[Data section — start]
/-- The due commits (R10, R22): one for each entry, own or other, that is COMMITTED with the new cycle as effective cycle, in strictly ascending
order of origin. -/
def Obligations.DueCommitsAscendByOrigin : Prop :=
  ∀ (s : State) (new : Cycle), AgreementOk s →
    (s.dueCommits new).Pairwise (fun a b => a.origin < b.origin) ∧
    ∀ c : DueCommit, c ∈ s.dueCommits new ↔
      (∃ e b n, s.agreement.own = some e ∧ e.phase = .committed b new n ∧
        c = { origin := s.own, kind := e.kind, target := e.target }) ∨
      ∃ e ∈ s.agreement.others, e.effective = some new ∧ c = { origin := e.origin, kind := e.kind, target := e.target }

/-- The reference part of a member's frame at a MEMBER (R16, R18, R19, Table 1-5), and the late stop (R17): the snap, then the comparison, which
raises DIVERGENCE at the first mismatch of a cycle, for a MEMBER sender, where both run freely or one is STOPPED and the other runs freely. The
snap sets S to a stopping or stopped sender's lower S while the own record is STOPPING, and in any other case changes nothing. -/
def Obligations.ReferencePartSnapsAndCompares : Prop :=
  ((∀ (s : State) (f : Frame),
     let r := snap f.reference s.reference.record
     let x := f.reference
     let both : Prop := (r.ramp.free = true ∧ x.ramp.free = true) ∨ (r.ramp = .stopped ∧ x.ramp.free = true) ∨
       (r.ramp.free = true ∧ x.ramp = .stopped)
     let equal : Prop := x.ramp = r.ramp ∧ x.t = r.t ∧ x.s = r.s ∧ x.pLow = r.p.setWidth 16 ∧ x.epoch = r.epoch ∧
       f.members = s.memberSet
     let mismatch : Prop := f.state = .member ∧ both ∧ ¬ equal ∧ s.reference.divergence = false
     (¬ mismatch → s.takeReferencePart f = { s with reference := { s.reference with record := r } }) ∧
     (mismatch → s.takeReferencePart f =
       { s with reference := { s.reference with record := r, divergence := true } }.raise .divergence)) ∧
   ∀ s : State,
     (s.life.state = .member → s.reference.record.ramp.free = true → s.lateStop =
       { s with reference := { s.reference with record := { s.reference.record with ramp := .stopping, t := 0 } } }) ∧
     (s.life.state ≠ .member ∨ s.reference.record.ramp = .stopped ∨ s.reference.record.ramp = .stopping → s.lateStop = s)) ∧
  (∀ (f : ReferencePart) (r : LineRecord),
     (r.ramp = .stopping → (f.ramp = .stopping ∨ f.ramp = .stopped) → f.s.toNat < r.s.toNat → snap f r = { r with s := f.s }) ∧
     (¬ (r.ramp = .stopping ∧ (f.ramp = .stopping ∨ f.ramp = .stopped) ∧ f.s.toNat < r.s.toNat) → snap f r = r))

/-! ## The line bus -/

/-- TRANSMIT_OFFSET, TRANSMIT_END and COLLISION (R123, R124, R125): BDE is asserted and the assembled frame's characters begin, a frame in
receipt being abandoned; at the end, or after the character in collision, BDE falls, BTX rests at 1 and the assembled frame is gone; a whole
frame zeroes the collision count, and a collision raises it, at most to 3. A count of 3 makes the station ISOLATED (R102, R125) by the command
BUS_FAULT: that it stays at 3, and the station in its state, until then is the model's reading (log entry 8). -/
def Obligations.TransmissionBeginsAndEnds : Prop :=
  ∀ s : State, s.inReset = false →
    (∀ a, s.assembled = some a → s.life.state.transmits = true → s.bus.transmit = .idle →
      exec .transmitOffset s = .next { s with bus := { s.bus with
        transmit := .sending (frameCharacters a.frame), bde := true, btxIdle := false, receipt := none } } ∧
      (frameCharacters a.frame).map (·.data) = frameBytes a.frame ∧
      (frameCharacters a.frame).map (·.mark) = true :: List.replicate ((frameBytes a.frame).length - 1) false) ∧
    (s.assembled = none ∨ s.life.state.transmits = false ∨ s.bus.transmit ≠ .idle → exec .transmitOffset s = .next s) ∧
    (∀ characters, s.bus.transmit = .sending characters →
      exec .transmitEnd s = .next { s with
        assembled := none
        bus := { s.bus with transmit := .idle, bde := false, btxIdle := true, collisions := 0 } } ∧
      exec .collision s = .next { s with
        assembled := none
        bus := { s.bus with transmit := .idle, bde := false, btxIdle := true, collisions := min (s.bus.collisions + 1) 3 } }) ∧
    (s.bus.transmit = .idle → exec .transmitEnd s = .next s ∧ exec .collision s = .next s)

/-- CHARACTER_RECEIVED, GAP and FRAME_ABANDONED (R122, R128, R129): mark 1 begins a frame wherever it is found; mark 0 is added to the frame
in receipt, or discarded with none; at the expected length the end time is recorded and the CRC decides; a gap abandons a frame that has not
reached its length, and the failures of Table 7-4 abandon one that they apply to. Nothing else changes. When the CRC is checked, and which
reasons apply to which frame in receipt, is the model's reading (log entry 12). -/
def Obligations.CharactersBuildTheFrameInReceipt : Prop :=
  ∀ s : State, s.inReset = false →
    let receives : Prop := s.life.state ≠ .unconfigured ∧ s.bus.transmit = .idle
    let with' (r : Option Receipt) : State := { s with bus := { s.bus with receipt := r } }
    (¬ receives → ∀ data mark, exec (.characterReceived data mark) s = .next s) ∧
    (receives → ∀ data,
      exec (.characterReceived data true) s = .next (with' (some { bytes := [data], endTime := none })) ∧
      (s.bus.receipt = none → exec (.characterReceived data false) s = .next s) ∧
      ∀ r, s.bus.receipt = some r →
        let bytes := r.bytes ++ [data]
        let whole : Prop := 28 ≤ bytes.length ∧ bytes.length = lengthOfCounts (byteAt bytes 27)
        (r.endTime ≠ none → exec (.characterReceived data false) s = .next (with' none)) ∧
        (r.endTime = none → ¬ whole →
          exec (.characterReceived data false) s = .next (with' (some { bytes := bytes, endTime := none }))) ∧
        (r.endTime = none → whole → crcAgrees bytes = true →
          exec (.characterReceived data false) s = .next (with' (some { bytes := bytes, endTime := some s.slots.now }))) ∧
        (r.endTime = none → whole → crcAgrees bytes = false → exec (.characterReceived data false) s = .next (with' none))) ∧
    (s.bus.receipt = none → exec .gap s = .next s ∧ ∀ why, exec (.frameAbandoned why) s = .next s) ∧
    (∀ r, s.bus.receipt = some r →
      (r.endTime = none → exec .gap s = .next (with' none) ∧ exec (.frameAbandoned .headerMidFrame) s = .next (with' none)) ∧
      (r.endTime ≠ none → exec .gap s = .next s ∧ exec (.frameAbandoned .lengthFailure) s = .next (with' none)) ∧
      exec (.frameAbandoned .framingError) s = .next (with' none) ∧ exec (.frameAbandoned .ownTransmission) s = .next (with' none) ∧
      (crcAgrees r.bytes = false → exec (.frameAbandoned .crcDifference) s = .next (with' none)))

/-- RECEIVED_WHOLE where no owner takes the frame (R116, R117, R119): with none received whole nothing changes; an invalid frame, a frame at
a silent station that is not LISTENING, and at a JOINING station one that is no member frame leave the bus port, and nothing else changes.
At a MEMBER or LEAVING station, a member's frame that is not heard (R72, R73, R74): another cycle count posts CYCLE_MISMATCH once, while the
flag is clear; another digest posts nothing; no owner sees the content. Nor does an owner see a frame from outside the member set at a LEAVING
station, or a JOINING frame with the own digest and another count from outside it at a MEMBER (R75). What a frame that is not heard leaves of the entry is the model's
reading (log entry 14). -/
def Obligations.FramesThatReachNoOwner : Prop :=
  (∀ (s : State) (order : PartOrder), s.inReset = false →
     let taken : State := { s with bus := { s.bus with receipt := none } }
     ((∀ r, s.bus.receipt = some r → r.endTime = none) → exec (.receivedWhole order) s = .next s) ∧
     ∀ (r : Receipt) (e : Nat), s.bus.receipt = some r → r.endTime = some e →
       (crcAgrees r.bytes = false ∨ validFrame r.bytes = none → exec (.receivedWhole order) s = .next taken) ∧
       (s.life.state = .unconfigured ∨ s.life.state = .idle ∨ s.life.state = .isolated →
         exec (.receivedWhole order) s = .next taken) ∧
       (∀ f, crcAgrees r.bytes = true → validFrame r.bytes = some f → s.life.state = .joining → f.station ≠ s.own →
         ¬ (f.state = .member ∧ f.digest = s.digest ∧ f.cycle = s.slots.cycle) → exec (.receivedWhole order) s = .next taken) ∧
       (∀ f, crcAgrees r.bytes = true → validFrame r.bytes = some f → f.station ≠ s.own → s.isMember f.station = false →
         (s.life.state = .leaving → exec (.receivedWhole order) s = .next taken) ∧
         (s.life.state = .member → f.state = .joining → f.digest = s.digest → f.cycle ≠ s.slots.cycle →
           exec (.receivedWhole order) s = .next taken))) ∧
  (∀ (s : State) (order : PartOrder) (r : Receipt) (e : Nat) (f : Frame), s.inReset = false →
     s.life.state = .member ∨ s.life.state = .leaving →
     s.bus.receipt = some r → r.endTime = some e → crcAgrees r.bytes = true → validFrame r.bytes = some f → f.station ≠ s.own →
     s.isMember f.station = true →
     let taken : State := { s with bus := { s.bus with receipt := none } }
     let entry := s.roster.entries[f.station]
     (f.cycle ≠ s.slots.cycle → entry.cycleMismatch = true → exec (.receivedWhole order) s = .next taken) ∧
     (f.cycle ≠ s.slots.cycle → entry.cycleMismatch = false → exec (.receivedWhole order) s = .next { taken with
       roster := { s.roster with entries := s.roster.entries.set f.station { entry with cycleMismatch := true } }
       notices := s.noticesAfter [(.cycleMismatch, stationNumber f.station, 0, f.cycle)] }) ∧
     (f.cycle = s.slots.cycle → f.digest ≠ s.digest → exec (.receivedWhole order) s = .next taken))

/-- RECEIVED_WHOLE while LISTENING, of a MEMBER frame with the own digest (R94, R132, R20, R40, R96): the station becomes JOINING, the slot timer
adopts the sender's slot start and cycle count, the observed view is refreshed, the offer recorded, and a set that holds the own number is the
admitting set. -/
def Obligations.AMemberFrameIsAdopted : Prop :=
  ∀ (s : State) (order : PartOrder) (r : Receipt) (e : Nat) (f : Frame), s.inReset = false → s.life.state = .listening →
    s.bus.receipt = some r → r.endTime = some e → crcAgrees r.bytes = true → validFrame r.bytes = some f →
    f.station ≠ s.own → f.state = .member → f.digest = s.digest → s.agreement.others = [] →
    ∃ t timing, exec (.receivedWhole order) s = .next t ∧ t.life.state = .joining ∧ t.life.listenTimer = none ∧ t.life.quiet = 0 ∧
      t.life.joiningSince = none ∧ t.life.joinHeard = true ∧
      t.life.admitting = (if contains f.members s.own = true then some f.members else none) ∧
      t.slots = { s.slots with timing := some timing, cycle := f.cycle, atBoundary := false } ∧
      timing.slotStart s.cfg.slotLength.toNat f.station = (e : Int) - frameMicros s.cfg.rateCode r.bytes.length - 8 ∧
      timing.currentSlot = f.station ∧ (∀ j : Station, contains timing.closesRaised j = decide (j.val < f.station.val)) ∧
      timing.ownStartRaised = decide (s.own.val < f.station.val) ∧
      t.reference.record = LineRecord.reset ∧ t.reference.view = viewOf f.reference ∧ t.reference.viewCycle = f.cycle ∧
      t.agreement.own = s.agreement.own ∧
      t.agreement.others.map (fun o => (o.origin, o.serial, o.kind, o.target, o.verdict)) =
        f.offer.toList.map (fun o => (f.station, o.serial, o.kind, o.target, none)) ∧
      t.notices = (s.atCycle f.cycle).noticesAfter [stationStateNotice .joining .listening] ∧ t.claims = s.claims ∧
      t.bus = { s.bus with receipt := none } ∧ t.roster = s.roster ∧ t.port = s.port ∧ t.store = s.store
[Data section — finish]
**To do:** Once you reach the line with "def Obligations.CharactersBuildTheFrameInReceipt : Prop" in the data above, copy it and every line after it exactly, up to and including the line with "(r.endTime = none → whole → crcAgrees bytes = true".

**Finished task:**
def Obligations.CharactersBuildTheFrameInReceipt : Prop :=
  ∀ s : State, s.inReset = false →
    let receives : Prop := s.life.state ≠ .unconfigured ∧ s.bus.transmit = .idle
    let with' (r : Option Receipt) : State := { s with bus := { s.bus with receipt := r } }
    (¬ receives → ∀ data mark, exec (.characterReceived data mark) s = .next s) ∧
    (receives → ∀ data,
      exec (.characterReceived data true) s = .next (with' (some { bytes := [data], endTime := none })) ∧
      (s.bus.receipt = none → exec (.characterReceived data false) s = .next s) ∧
      ∀ r, s.bus.receipt = some r →
        let bytes := r.bytes ++ [data]
        let whole : Prop := 28 ≤ bytes.length ∧ bytes.length = lengthOfCounts (byteAt bytes 27)
        (r.endTime ≠ none → exec (.characterReceived data false) s = .next (with' none)) ∧
        (r.endTime = none → ¬ whole →
          exec (.characterReceived data false) s = .next (with' (some { bytes := bytes, endTime := none }))) ∧
        (r.endTime = none → whole → crcAgrees bytes = true →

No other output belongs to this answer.